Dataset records
□ □ □

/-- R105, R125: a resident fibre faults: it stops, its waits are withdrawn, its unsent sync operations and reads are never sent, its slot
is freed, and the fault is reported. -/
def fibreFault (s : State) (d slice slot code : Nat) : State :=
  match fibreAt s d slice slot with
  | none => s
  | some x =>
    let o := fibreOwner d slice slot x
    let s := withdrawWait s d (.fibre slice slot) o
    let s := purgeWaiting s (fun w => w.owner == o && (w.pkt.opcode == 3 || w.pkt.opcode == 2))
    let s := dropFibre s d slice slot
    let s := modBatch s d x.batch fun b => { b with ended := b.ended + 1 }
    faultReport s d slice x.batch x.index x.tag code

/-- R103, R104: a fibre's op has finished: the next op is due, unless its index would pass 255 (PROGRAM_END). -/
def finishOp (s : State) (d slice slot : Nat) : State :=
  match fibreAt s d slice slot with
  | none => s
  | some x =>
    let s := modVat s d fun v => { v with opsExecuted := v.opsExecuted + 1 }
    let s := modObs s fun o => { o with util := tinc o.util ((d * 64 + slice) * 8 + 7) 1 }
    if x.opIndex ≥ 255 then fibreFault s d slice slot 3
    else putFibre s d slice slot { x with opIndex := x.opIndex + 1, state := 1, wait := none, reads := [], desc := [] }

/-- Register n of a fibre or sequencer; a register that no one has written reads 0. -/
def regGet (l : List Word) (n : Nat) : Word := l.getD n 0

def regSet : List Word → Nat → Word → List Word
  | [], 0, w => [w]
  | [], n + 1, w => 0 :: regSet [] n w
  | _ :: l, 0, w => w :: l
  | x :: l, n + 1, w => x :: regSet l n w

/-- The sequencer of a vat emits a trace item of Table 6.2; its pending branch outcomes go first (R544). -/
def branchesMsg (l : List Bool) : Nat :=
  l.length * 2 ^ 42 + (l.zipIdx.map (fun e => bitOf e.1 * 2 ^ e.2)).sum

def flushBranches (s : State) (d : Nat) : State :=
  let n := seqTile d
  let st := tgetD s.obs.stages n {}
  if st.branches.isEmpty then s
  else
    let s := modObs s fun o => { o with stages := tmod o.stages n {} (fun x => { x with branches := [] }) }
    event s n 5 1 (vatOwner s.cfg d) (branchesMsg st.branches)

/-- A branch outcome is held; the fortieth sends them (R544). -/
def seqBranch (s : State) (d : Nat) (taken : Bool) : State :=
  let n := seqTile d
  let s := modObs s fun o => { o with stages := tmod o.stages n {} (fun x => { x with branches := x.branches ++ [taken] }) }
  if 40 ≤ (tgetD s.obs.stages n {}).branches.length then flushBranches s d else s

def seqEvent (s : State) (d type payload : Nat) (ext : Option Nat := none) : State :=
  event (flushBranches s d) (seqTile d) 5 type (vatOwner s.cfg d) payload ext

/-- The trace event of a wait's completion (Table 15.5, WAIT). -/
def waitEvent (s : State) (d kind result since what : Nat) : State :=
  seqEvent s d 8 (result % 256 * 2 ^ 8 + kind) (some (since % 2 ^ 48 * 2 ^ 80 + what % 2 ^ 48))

□ □ □

**Assignment**
Among the entries above, locate the lines containing "them (R544). -/" and "def waitEvent (s", and transcribe exactly those two lines and all lines between.

**Answer to this task**
/-- A branch outcome is held; the fortieth sends them (R544). -/
def seqBranch (s : State) (d : Nat) (taken : Bool) : State :=
  let n := seqTile d
  let s := modObs s fun o => { o with stages := tmod o.stages n {} (fun x => { x with branches := x.branches ++ [taken] }) }
  if 40 ≤ (tgetD s.obs.stages n {}).branches.length then flushBranches s d else s

def seqEvent (s : State) (d type payload : Nat) (ext : Option Nat := none) : State :=
  event (flushBranches s d) (seqTile d) 5 type (vatOwner s.cfg d) payload ext

/-- The trace event of a wait's completion (Table 15.5, WAIT). -/
def waitEvent (s : State) (d kind result since what : Nat) : State :=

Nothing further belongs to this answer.